The Fast Track acquisition is also interesting in that it appears to present no competitive worries for CROs that Medidata would like to woo as customers. The best-positioned Fast Track competitor, ClearTrial (which we wrote about here), also has trial-planning services related to outsourcing.

The haphazard manner in which most trials begin, it’s fair to say, does cry out for rigor and discipline and line-by-line examination of budgets and protocols in a systematic way. That’s something both Fast Track and ClearTrial offer, and which in some cases can lead to more realistic timelines and budgets for all concerned.

Authoring + EDC

The former head of Fast Track, Ed Seguine, is now general manager of the trial planning solutions group at Medidata. He describes the company’s “Designer” software as a clinical trial-oriented, document-authoring application. Other trial-planning software, he says, requires human or manual interpretation of text. “They all depend on the study documents and interpretations of those documents,” he says. “What our tool does is put a structured way of putting the document so that all the other systems are also populated.”

The company’s databases and software, Seguine takes pains to say, are not used to arm-wrestle suppliers with the goal of extracting lower prices. Rather his firm has tried to provide line-by-line insight into projects that can become highly complex and involved. “There are so many moving variables in there,” he says of the typical trial protocol. “It’s a way of understanding your thought process.”

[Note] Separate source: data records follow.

-- ==== Sys2Proof/Machine/Kv.lean ====
section
/-!
DEFINITION. Chapter 9, the key-value cache: pool, page tables, edits, epochs and limbo (R262 to R280).
-/

namespace Sys2Proof.Machine

/-- Lifts an update of the cache. -/
def Chip.updKv (c : Chip) (f : Kv → Kv) : Chip := { c with kv := f c.kv }

/-- A table slot. -/
def Chip.kvSlot (c : Chip) (q : Nat) : KvSlot := smGet KvSlot.cold c.kv.slots q

/-- Updates a table slot. -/
def Chip.modKvSlot (c : Chip) (q : Nat) (f : KvSlot → KvSlot) : Chip :=
  c.updKv (fun k => { k with slots := smMod KvSlot.cold k.slots q f })

/-- The entries of copy `x`. -/
def KvSlot.copy (s : KvSlot) (x : Nat) : List (BitVec 32) := if x = 0 then s.copy0 else s.copy1

/-- The published entries. -/
def KvSlot.entries (s : KvSlot) : List (BitVec 32) := s.copy s.cur

/-- RETIRE of copy `x`. -/
def KvSlot.retire (s : KvSlot) (x : Nat) : Nat := if x = 0 then s.retire0 else s.retire1

/-- Replaces copy `x`. -/
def KvSlot.setCopy (s : KvSlot) (x : Nat) (l : List (BitVec 32)) : KvSlot :=
  if x = 0 then { s with copy0 := l } else { s with copy1 := l }

/-- Sets RETIRE of copy `x`. -/
def KvSlot.setRetire (s : KvSlot) (x t : Nat) : KvSlot :=
  if x = 0 then { s with retire0 := t } else { s with retire1 := t }

/-- Table slots of the image (Table 9-7). -/
def Chip.kvSlots (c : Chip) : Nat := 4 * (c.get F.KV_POOL_CFG_SLOTS + 1)

/-- The epochs that walkers hold: those of running steps that read or write KV pages (R271, R274). -/
def Chip.heldEpochs (c : Chip) : List Nat :=
  c.sched.running.filterMap (fun e => match e.2 with
    | some r => if r.desc.kv then some r.epoch else none
    | none => none)

/-- Every held epoch is at least `t`. -/
def Chip.heldReach (c : Chip) (t : Nat) : Bool := c.heldEpochs.all (fun e => decide (t ≤ e))

/-- A page-table entry from its fields (Table 9-4). -/
def kvEntry (ovf : Bool) (base : Nat) : BitVec 32 := BitVec.ofNat 32 (2 ^ 31 + b2n ovf * 2 ^ 30 + base % 2 ^ 24)
/-- VALID. -/
def keValid (e : BitVec 32) : Bool := bitOf e.toNat 31
/-- RES. -/
def keOvf (e : BitVec 32) : Bool := bitOf e.toNat 30
/-- BASE. -/
def keBase (e : BitVec 32) : Nat := bitsOf e.toNat 0 24

/-- The allocated set that an entry points at. -/
def Chip.kvSetOf (c : Chip) (e : BitVec 32) : Option KvSet :=
  c.kv.sets.find? (fun s => s.ovf = keOvf e ∧ s.base = keBase e)

/-- Pages of an area in use or in limbo. -/
def Chip.kvTaken (c : Chip) (ovf : Bool) : List (Nat × Nat) :=
  ((c.kv.sets ++ c.kv.limbo.map (·.1)).filter (fun s => s.ovf = ovf)).map (fun s => (s.base, s.pages))

/-- The lowest run of `n` free pages in an area of `size` pages. (DEDUCED, log entry 96) -/
def firstRun (taken : List (Nat × Nat)) (size n : Nat) : Option Nat :=
  ((0 :: taken.map (fun t => t.1 + t.2)).filter (fun b =>
    b + n ≤ size && taken.all (fun t => b + n ≤ t.1 || t.1 + t.2 ≤ b))).foldl
      (fun m b => match m with | none => some b | some x => some (Nat.min x b)) none

/-- Sum of the pages of sets. -/
def pagesOf (l : List KvSet) : Nat := l.foldl (fun a s => a + s.pages) 0

/-- Shows FREE, LIMBO, LC_HELD and OVF_FREE. -/
def Chip.showKv (c : Chip) : Chip :=
  let inPool := c.kv.sets.filter (fun s => !s.ovf)
  let limbo := (c.kv.limbo.map (·.1)).filter (fun s => !s.ovf)
  let ovf := ((c.kv.sets ++ c.kv.limbo.map (·.1)).filter (fun s => s.ovf))
  let c := c.put F.KV_POOL_STAT_FREE (c.get F.KV_POOL_CFG_PAGES - pagesOf inPool - pagesOf limbo)
  let c := c.put F.KV_POOL_STAT_LIMBO (pagesOf limbo)
  let c := c.put F.KV_RESV_LC_HELD (pagesOf (inPool.filter (·.resv)))
  let c := c.put F.KV_OVF_OVF_FREE (c.get F.KV_OVF_OVF_PAGES - pagesOf ovf)
  c.put F.KV_EPOCH_LO_LO (c.kv.epoch % 2 ^ 32)

/-- Allocates a page set of `pages` pages (R264): the sources in order, the lowest free run of an area.
(DEDUCED, log entry 96) -/
def Chip.kvAlloc (c : Chip) (lcWork : Bool) (pages : Nat) : Option (Chip × KvSet) :=
  let free := c.get F.KV_POOL_STAT_FREE
  let resvLeft := c.get F.KV_RESV_LC_RESV - c.get F.KV_RESV_LC_HELD
  let pool := firstRun (c.kvTaken false) (c.get F.KV_POOL_CFG_PAGES) pages
  let ovf := firstRun (c.kvTaken true) (c.get F.KV_OVF_OVF_PAGES) pages
  let take := fun (s : KvSet) => some ((c.updKv (fun k => { k with sets := k.sets ++ [s] })).showKv, s)
  match pool, lcWork with
  | some b, true =>
    if pages ≤ resvLeft then take ⟨false, b, pages, 0, true⟩
    else if pages + resvLeft ≤ free then take ⟨false, b, pages, 0, false⟩
    else none
  | some b, false =>
    if pages + resvLeft ≤ free then take ⟨false, b, pages, 0, false⟩
    else (match ovf with | some b => take ⟨true, b, pages, 0, false⟩ | none => none)
  | none, true => none
  | none, false => (match ovf with | some b => take ⟨true, b, pages, 0, false⟩ | none => none)

/-- Reference counts after the published entries of one slot change from `old` to `new`; sets that reach 0 go to
limbo with tag `t` (R272, R277). -/
def Chip.kvRecount (c : Chip) (old new : List (BitVec 32)) (t : Nat) : Chip :=
  let cnt := fun (l : List (BitVec 32)) (s : KvSet) =>
    (l.filter (fun e => keValid e ∧ keOvf e = s.ovf ∧ keBase e = s.base)).length
  let sets := c.kv.sets.map (fun s => { s with refs := s.refs + cnt new s - cnt old s })
  let gone := sets.filter (fun s => s.refs = 0 ∧ (cnt old s ≠ 0))
  (c.updKv (fun k => { k with sets := sets.filter (fun s => !gone.contains s)
                              limbo := k.limbo ++ gone.map (fun s => (s, t)) })).showKv

/-- Publishes an edit of slot `q`: the other copy takes the new entries, the publication fence discards what walkers have
read ahead, CUR flips, the epoch advances (R272, R68). -/
def Chip.kvPublish (c : Chip) (q : Nat) (new : List (BitVec 32)) : Chip :=
  let s := c.kvSlot q
  let e := c.kv.epoch + 1
  let x := s.cur
  let old := s.entries
  let c := c.modKvSlot q (fun s => { ((s.setCopy (1 - x) new).setRetire x e) with gen := e, prev := s.gen, cur := 1 - x })
  let c := c.kvRecount old new e
  (c.updKv (fun k => { k with epoch := e, bufs := [] })).showKv

/-- Whether an edit of slot `q` must wait for walkers (R272). -/
def Chip.kvMustWait (c : Chip) (q : Nat) : Bool :=
  let s := c.kvSlot q
  !c.heldReach (s.retire (1 - s.cur))

/-- Layers of the model a partition's sequences run, from the image; 1 without an entry. -/
def Chip.kvLayers (c : Chip) (part : Nat) : Nat :=
  ((c.image.kvLayers.find? (fun e => e.1 = part)).map (·.2)).getD 1

/-- The lowest free table slot. -/
def Chip.kvFreeSlot (c : Chip) : Option Nat := (List.range c.kvSlots).find? (fun q => !(c.kvSlot q).used)

/-- The table slot of an item, taken when it has none yet. -/
def Chip.kvTake (c : Chip) (n : Nat) : Chip × Option Nat :=
  match c.item n with
  | none => (c, none)
  | some i =>
    match i.kvSlot with
    | some q => (c, some q)
    | none =>
      match c.kvFreeSlot with
      | none => (c, none)
      | some q =>
        let c := c.modItem n (fun i => { i with kvSlot := some q })
        (c.modKvSlot q (fun s => { s with used := true, owner := i.part, layers := c.kvLayers i.part }), some q)

/-- The table slot of a set's training, taken when it has none yet; its partition is ADAPT_CTRL.PART (R329). -/
def Chip.kvTakeTrain (c : Chip) (set : Nat) : Chip × Option Nat :=
  match (smGet AdSet.cold c.adapt.sets set).kvSlot with
  | some q => (c, some q)
  | none =>
    match c.kvFreeSlot with
    | none => (c, none)
    | some q =>
      let p := c.get F.ADAPT_CTRL_PART
      let c := { c with adapt := { c.adapt with
        sets := smMod AdSet.cold c.adapt.sets set (fun a => { a with kvSlot := some q }) } }
      (c.modKvSlot q (fun s => { s with used := true, owner := p, layers := c.kvLayers p }), some q)

/-- The byte address of an element of a pool page in its area: memory number, address (R262). -/
def Chip.kvPlace (c : Chip) (ovf : Bool) (page off : Nat) : Place :=
  let kib := actsAs (c.get F.KV_POOL_CFG_PAGE_KIB) 1 * 1024
  if ovf then ⟨37, true, c.image.kvOvfPage * 4096 + page * kib + off⟩
  else ⟨36, false, c.image.kvBase + page * kib + off⟩

/-- Copies the content of a page set to another of the same size, granule by granule (R278). -/
def Chip.kvCopySet (c : Chip) (a b : KvSet) : Chip :=
  let n := a.pages * (actsAs (c.get F.KV_POOL_CFG_PAGE_KIB) 1 * 16)
  (c.carry ((List.range n).map (fun k =>
    ((c.kvPlace a.ovf a.base (64 * k)).gran, (c.kvPlace b.ovf b.base (64 * k)).gran)))).1

/-- Whether an item's work is LC envelope work. -/
def Chip.lcWork (c : Chip) (part : Nat) (overflow : Bool) : Bool := ¬ c.flag F.PART_CFG_KIND part && !overflow

/-- Runs one edit that need not wait (R268, R278, R280). -/
def Chip.kvEdit (c : Chip) (e : KvEdit) : Chip :=
  match e with
  | .train k =>
    (match c.kvTakeTrain k.val with
     | (c, none) => c
     | (c, some q) =>
       let s := c.kvSlot q
       if s.entries.length ≥ 256 then c
       else
         match c.kvAlloc false s.layers with
         | none => c.modKvSlot q (fun s => { s with starved := true })
         | some (c, x) => (c.modKvSlot q (fun s => { s with starved := false })).kvPublish q
             (s.entries ++ [kvEntry x.ovf x.base]))
  | .trainEnd k =>
    (match (smGet AdSet.cold c.adapt.sets k.val).kvSlot with
     | none => c
     | some q =>
       let c := { c with adapt := { c.adapt with
         sets := smMod AdSet.cold c.adapt.sets k.val (fun a => { a with kvSlot := none }) } }
       (c.kvPublish q []).modKvSlot q (fun s => { s with used := false, starved := false }))
  | .append n ov =>
    (match c.kvTake n with
     | (c, none) => c
     | (c, some q) =>
       let s := c.kvSlot q
       if s.entries.length ≥ 256 then c
       else
         match c.kvAlloc (c.lcWork s.owner ov) s.layers with
         | none => c.modKvSlot q (fun s => { s with starved := true })
         | some (c, k) => (c.modKvSlot q (fun s => { s with starved := false })).kvPublish q
             (s.entries ++ [kvEntry k.ovf k.base]))
  | .attach n a pos =>
    (match c.kvTake n with
     | (c, none) => c
     | (c, some q) =>
       let s := c.kvSlot q
       let whole := (c.kvSlot a).entries.take (pos / 16)
       if !(c.kvSlot a).anchor ∨ s.entries ≠ [] then c
       else if pos % 16 = 0 then c.kvPublish q whole
       else
         match c.kvAlloc (c.lcWork s.owner false) s.layers, (c.kvSlot a).entries[pos / 16]? with
         | some (c, k), some e =>
           let c := match c.kvSetOf e with
             | some src => c.kvCopySet src k
             | none => c
           c.kvPublish q (whole ++ [kvEntry k.ovf k.base])
         | _, _ => c.modKvSlot q (fun s => { s with starved := true }))
  | .release n j =>
    (match (c.item n).bind (·.kvSlot) with
     | none => c
     | some q => c.kvPublish q ((c.kvSlot q).entries.take j))
  | .anchor q k =>
    if (c.kvSlot q).used ∨ q ≥ c.kvSlots then c
    else
      let c := c.modKvSlot q (fun s => { s with used := true, anchor := true, layers := c.kvLayers 16 })
      let r := (List.range k).foldl (fun (acc : Chip × List (BitVec 32)) _ =>
        match acc.1.kvAlloc true (c.kvSlot q).layers with
        | some (c, s) => (c, acc.2 ++ [kvEntry s.ovf s.base])
        | none => acc) (c, [])
      r.1.kvPublish q r.2
  | .clear q =>
    if !(c.kvSlot q).used ∨ c.items.list.any (fun i => i.kvSlot = some q) ∨ c.adapt.sets.any (fun e => e.2.kvSlot = some q) then c
    else (c.kvPublish q []).modKvSlot q (fun s => { s with used := false, anchor := false, starved := false })

/-- The slot an edit works on, for the wait of R272. -/
def Chip.kvEditSlot (c : Chip) (e : KvEdit) : Option Nat :=
  match e with
  | .train k => (smGet AdSet.cold c.adapt.sets k.val).kvSlot
  | .trainEnd k => (smGet AdSet.cold c.adapt.sets k.val).kvSlot
  | .append n _ => (c.item n).bind (·.kvSlot)
  | .attach n _ _ => (c.item n).bind (·.kvSlot)
  | .release n _ => (c.item n).bind (·.kvSlot)
  | .anchor q _ => some q
  | .clear q => some q

/-- The item manager, control core 7 or the spare in its role, has moves in flight, which its publication fence waits for
(Table 2-10). -/
def Chip.itemMoves (c : Chip) : Bool :=
  c.mem.moves.any (fun m => match m.issuer.u with
    | .core k => decide (c.coreOf 7 = some k.val)
    | _ => false)

/-- Runs the waiting edits in order until one must wait, for walkers, which is counted once, or at its publication fence
(R270, R272). -/
def kvDrain : Nat → Chip → Chip
  | 0, c => c
  | fuel + 1, c =>
    match c.kv.waiting with
    | [] => c
    | e :: r =>
      if c.itemMoves then c
      else if (match c.kvEditSlot e with | some q => c.kvMustWait q | none => false) then
        if c.kv.counted then c else (c.bump F.KV_CNT1_EDIT_WAIT).updKv (fun k => { k with counted := true })
      else kvDrain fuel ((c.updKv (fun k => { k with waiting := r, counted := false })).kvEdit e)

/-- Runs what waits. -/
def Chip.kvRun (c : Chip) : Chip := kvDrain (c.kv.waiting.length + 1) c

/-- KV_TABLE_EDIT: one edit in the order requested (R270, R272). -/
def Chip.kvTableEdit (c : Chip) (e : KvEdit) : Chip :=
  (c.updKv (fun k => { k with waiting := k.waiting ++ [e] })).kvRun

/-- An item's last step has ended: one edit clears its entries and frees its slot (R280). -/
def Chip.kvFreeItem (c : Chip) (n : Nat) : Chip :=
  match (c.item n).bind (·.kvSlot) with
  | none => c
  | some q =>
    let c := c.updKv (fun k => { k with waiting := k.waiting.filter (fun e => match e with
      | .append m _ => m ≠ n
      | .attach m _ _ => m ≠ n
      | .release m _ => m ≠ n
      | _ => true) })
    (c.modItem n (fun i => { i with kvSlot := none })).kvTableEdit (.clear q)

/-- LIMBO_RETURN at a course boundary (R273). -/
def Chip.limboReturn (c : Chip) : Chip :=
  (c.updKv (fun k => { k with limbo := k.limbo.filter (fun e => !c.heldReach e.2) })).showKv.kvRun

end Sys2Proof.Machine
end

Another co-founder of Medidata, chief technology officer Glen de Vries, is a proponent of making things as easy as possible for sponsors. The marriage of the Medidata and Fast Track systems will expedite that typically lengthy study-setup process, he says. “It’s a complement to everything we’ve done in EDC. You can go from a structured protocol and flow all of that meta information directly into EDC and other downstream systems.”